---------- MATERIAL SUPPLIED ----------

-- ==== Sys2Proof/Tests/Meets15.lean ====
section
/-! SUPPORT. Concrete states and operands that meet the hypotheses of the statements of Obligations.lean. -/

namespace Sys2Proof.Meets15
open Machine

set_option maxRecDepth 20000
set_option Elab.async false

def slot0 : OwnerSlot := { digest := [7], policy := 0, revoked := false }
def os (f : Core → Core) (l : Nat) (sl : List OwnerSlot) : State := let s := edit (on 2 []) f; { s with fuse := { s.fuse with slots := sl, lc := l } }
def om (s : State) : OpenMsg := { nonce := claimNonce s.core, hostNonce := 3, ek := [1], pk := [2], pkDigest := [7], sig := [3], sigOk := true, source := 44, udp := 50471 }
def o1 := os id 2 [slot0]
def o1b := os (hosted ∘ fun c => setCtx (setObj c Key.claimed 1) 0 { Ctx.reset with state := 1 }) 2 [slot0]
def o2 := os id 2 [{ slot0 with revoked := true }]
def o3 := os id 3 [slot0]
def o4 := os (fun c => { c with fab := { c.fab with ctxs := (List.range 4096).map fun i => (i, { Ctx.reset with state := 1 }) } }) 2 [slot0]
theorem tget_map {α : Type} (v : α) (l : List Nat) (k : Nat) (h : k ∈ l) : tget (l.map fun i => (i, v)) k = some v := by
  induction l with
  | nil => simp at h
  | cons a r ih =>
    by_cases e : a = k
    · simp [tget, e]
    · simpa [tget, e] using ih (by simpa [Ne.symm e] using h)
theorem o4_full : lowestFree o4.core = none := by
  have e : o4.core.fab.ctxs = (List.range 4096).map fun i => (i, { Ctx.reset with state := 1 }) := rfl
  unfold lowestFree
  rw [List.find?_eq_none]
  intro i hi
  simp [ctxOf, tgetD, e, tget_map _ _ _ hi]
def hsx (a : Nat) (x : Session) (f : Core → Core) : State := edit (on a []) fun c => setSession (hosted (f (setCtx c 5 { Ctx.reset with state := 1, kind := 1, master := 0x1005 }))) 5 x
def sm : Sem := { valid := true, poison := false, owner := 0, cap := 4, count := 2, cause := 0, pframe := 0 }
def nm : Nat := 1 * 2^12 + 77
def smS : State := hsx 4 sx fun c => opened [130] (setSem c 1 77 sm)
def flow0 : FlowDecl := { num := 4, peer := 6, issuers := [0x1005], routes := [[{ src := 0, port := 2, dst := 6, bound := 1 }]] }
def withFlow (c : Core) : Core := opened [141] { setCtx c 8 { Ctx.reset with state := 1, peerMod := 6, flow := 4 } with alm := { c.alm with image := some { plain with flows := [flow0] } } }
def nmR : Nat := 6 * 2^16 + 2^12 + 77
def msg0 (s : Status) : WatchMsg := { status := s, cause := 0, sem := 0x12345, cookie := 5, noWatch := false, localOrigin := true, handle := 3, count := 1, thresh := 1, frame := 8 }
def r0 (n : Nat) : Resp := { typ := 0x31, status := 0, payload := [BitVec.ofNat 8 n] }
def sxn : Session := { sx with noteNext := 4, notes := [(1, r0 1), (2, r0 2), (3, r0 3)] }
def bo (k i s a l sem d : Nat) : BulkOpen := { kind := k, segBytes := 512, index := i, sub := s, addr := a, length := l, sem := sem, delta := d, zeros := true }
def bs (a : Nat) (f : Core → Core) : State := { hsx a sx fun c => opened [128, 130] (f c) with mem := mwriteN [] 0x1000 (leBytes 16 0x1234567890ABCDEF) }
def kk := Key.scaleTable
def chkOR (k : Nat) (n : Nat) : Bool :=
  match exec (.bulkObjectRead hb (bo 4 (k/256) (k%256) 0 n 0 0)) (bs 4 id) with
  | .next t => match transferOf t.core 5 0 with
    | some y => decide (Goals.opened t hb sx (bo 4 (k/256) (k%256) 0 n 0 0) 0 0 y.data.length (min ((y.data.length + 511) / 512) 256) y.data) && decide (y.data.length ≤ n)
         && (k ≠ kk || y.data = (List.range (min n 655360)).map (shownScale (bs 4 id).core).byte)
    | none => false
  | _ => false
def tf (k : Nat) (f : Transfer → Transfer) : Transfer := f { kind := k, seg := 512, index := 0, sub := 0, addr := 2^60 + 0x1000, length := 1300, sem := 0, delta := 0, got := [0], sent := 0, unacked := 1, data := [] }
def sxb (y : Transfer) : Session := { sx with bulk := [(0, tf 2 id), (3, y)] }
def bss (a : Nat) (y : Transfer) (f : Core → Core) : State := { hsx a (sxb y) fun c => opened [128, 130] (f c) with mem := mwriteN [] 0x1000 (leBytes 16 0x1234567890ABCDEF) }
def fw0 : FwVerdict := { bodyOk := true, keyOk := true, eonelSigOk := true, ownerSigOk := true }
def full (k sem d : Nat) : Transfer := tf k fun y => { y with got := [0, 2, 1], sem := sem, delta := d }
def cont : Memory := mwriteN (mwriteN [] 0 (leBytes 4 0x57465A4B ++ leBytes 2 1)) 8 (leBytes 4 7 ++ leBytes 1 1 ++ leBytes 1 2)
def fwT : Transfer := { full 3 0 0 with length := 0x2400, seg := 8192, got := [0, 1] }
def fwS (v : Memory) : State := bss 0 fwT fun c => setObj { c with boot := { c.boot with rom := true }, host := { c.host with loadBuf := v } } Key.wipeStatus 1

----------
---------- MATERIAL SUPPLIED ----------

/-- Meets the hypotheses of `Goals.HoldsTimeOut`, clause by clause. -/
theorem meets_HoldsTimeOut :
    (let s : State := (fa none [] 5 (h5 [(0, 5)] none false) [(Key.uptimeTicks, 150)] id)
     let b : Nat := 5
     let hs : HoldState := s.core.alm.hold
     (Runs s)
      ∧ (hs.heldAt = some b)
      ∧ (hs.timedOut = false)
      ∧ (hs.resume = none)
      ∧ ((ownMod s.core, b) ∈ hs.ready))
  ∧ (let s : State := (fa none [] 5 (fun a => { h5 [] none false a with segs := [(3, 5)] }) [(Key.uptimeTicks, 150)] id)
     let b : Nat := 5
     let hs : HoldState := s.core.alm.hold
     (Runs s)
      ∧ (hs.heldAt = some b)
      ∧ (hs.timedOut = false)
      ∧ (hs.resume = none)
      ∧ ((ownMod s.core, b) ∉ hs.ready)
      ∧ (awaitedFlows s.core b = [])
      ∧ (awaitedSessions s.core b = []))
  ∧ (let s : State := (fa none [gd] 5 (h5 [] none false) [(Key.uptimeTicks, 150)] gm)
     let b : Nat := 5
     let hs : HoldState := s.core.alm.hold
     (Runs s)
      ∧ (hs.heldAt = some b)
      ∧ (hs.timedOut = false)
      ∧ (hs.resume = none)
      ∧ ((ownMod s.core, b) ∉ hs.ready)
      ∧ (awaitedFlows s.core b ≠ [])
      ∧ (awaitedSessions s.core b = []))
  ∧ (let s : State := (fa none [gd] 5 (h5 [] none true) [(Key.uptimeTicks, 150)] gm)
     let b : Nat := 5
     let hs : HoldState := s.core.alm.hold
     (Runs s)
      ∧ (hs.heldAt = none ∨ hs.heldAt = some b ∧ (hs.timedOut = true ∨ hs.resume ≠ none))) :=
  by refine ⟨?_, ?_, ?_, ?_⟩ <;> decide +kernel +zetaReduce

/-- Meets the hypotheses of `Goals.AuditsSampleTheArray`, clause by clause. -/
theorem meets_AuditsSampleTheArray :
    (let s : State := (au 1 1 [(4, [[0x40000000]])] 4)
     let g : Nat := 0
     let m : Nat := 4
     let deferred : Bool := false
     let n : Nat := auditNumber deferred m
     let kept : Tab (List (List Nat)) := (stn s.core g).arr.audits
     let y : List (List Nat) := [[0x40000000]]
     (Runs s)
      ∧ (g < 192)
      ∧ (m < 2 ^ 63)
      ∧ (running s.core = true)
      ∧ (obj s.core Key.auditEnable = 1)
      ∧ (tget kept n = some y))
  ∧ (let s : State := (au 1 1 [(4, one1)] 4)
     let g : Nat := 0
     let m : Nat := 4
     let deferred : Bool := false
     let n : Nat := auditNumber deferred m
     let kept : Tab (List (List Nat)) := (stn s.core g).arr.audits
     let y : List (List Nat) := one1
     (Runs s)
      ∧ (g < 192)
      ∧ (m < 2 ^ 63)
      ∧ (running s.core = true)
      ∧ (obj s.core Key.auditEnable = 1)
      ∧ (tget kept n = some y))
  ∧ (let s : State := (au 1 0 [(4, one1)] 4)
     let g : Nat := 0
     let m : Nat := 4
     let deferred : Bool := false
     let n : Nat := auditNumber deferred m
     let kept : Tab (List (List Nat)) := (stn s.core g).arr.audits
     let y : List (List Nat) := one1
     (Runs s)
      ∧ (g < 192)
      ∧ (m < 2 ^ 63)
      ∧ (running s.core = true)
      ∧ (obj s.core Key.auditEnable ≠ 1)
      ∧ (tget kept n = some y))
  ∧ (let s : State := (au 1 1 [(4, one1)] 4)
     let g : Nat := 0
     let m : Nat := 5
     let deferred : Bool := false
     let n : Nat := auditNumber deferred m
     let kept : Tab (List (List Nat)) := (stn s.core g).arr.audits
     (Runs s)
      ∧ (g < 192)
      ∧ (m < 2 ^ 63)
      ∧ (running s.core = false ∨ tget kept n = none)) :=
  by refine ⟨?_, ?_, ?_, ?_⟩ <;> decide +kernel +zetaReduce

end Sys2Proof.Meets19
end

----------

__WHAT THE TASK ASKS__
Restate word for word the entries above, starting at the line with "cons a r ih =>" and ending at the line with "def smS : State", inclusive, and no others.

__ANSWER SPACE__
  | cons a r ih =>
    by_cases e : a = k
    · simp [tget, e]
    · simpa [tget, e] using ih (by simpa [Ne.symm e] using h)
theorem o4_full : lowestFree o4.core = none := by
  have e : o4.core.fab.ctxs = (List.range 4096).map fun i => (i, { Ctx.reset with state := 1 }) := rfl
  unfold lowestFree
  rw [List.find?_eq_none]
  intro i hi
  simp [ctxOf, tgetD, e, tget_map _ _ _ hi]
def hsx (a : Nat) (x : Session) (f : Core → Core) : State := edit (on a []) fun c => setSession (hosted (f (setCtx c 5 { Ctx.reset with state := 1, kind := 1, master := 0x1005 }))) 5 x
def sm : Sem := { valid := true, poison := false, owner := 0, cap := 4, count := 2, cause := 0, pframe := 0 }
def nm : Nat := 1 * 2^12 + 77
def smS : State := hsx 4 sx fun c => opened [130] (setSem c 1 77 sm)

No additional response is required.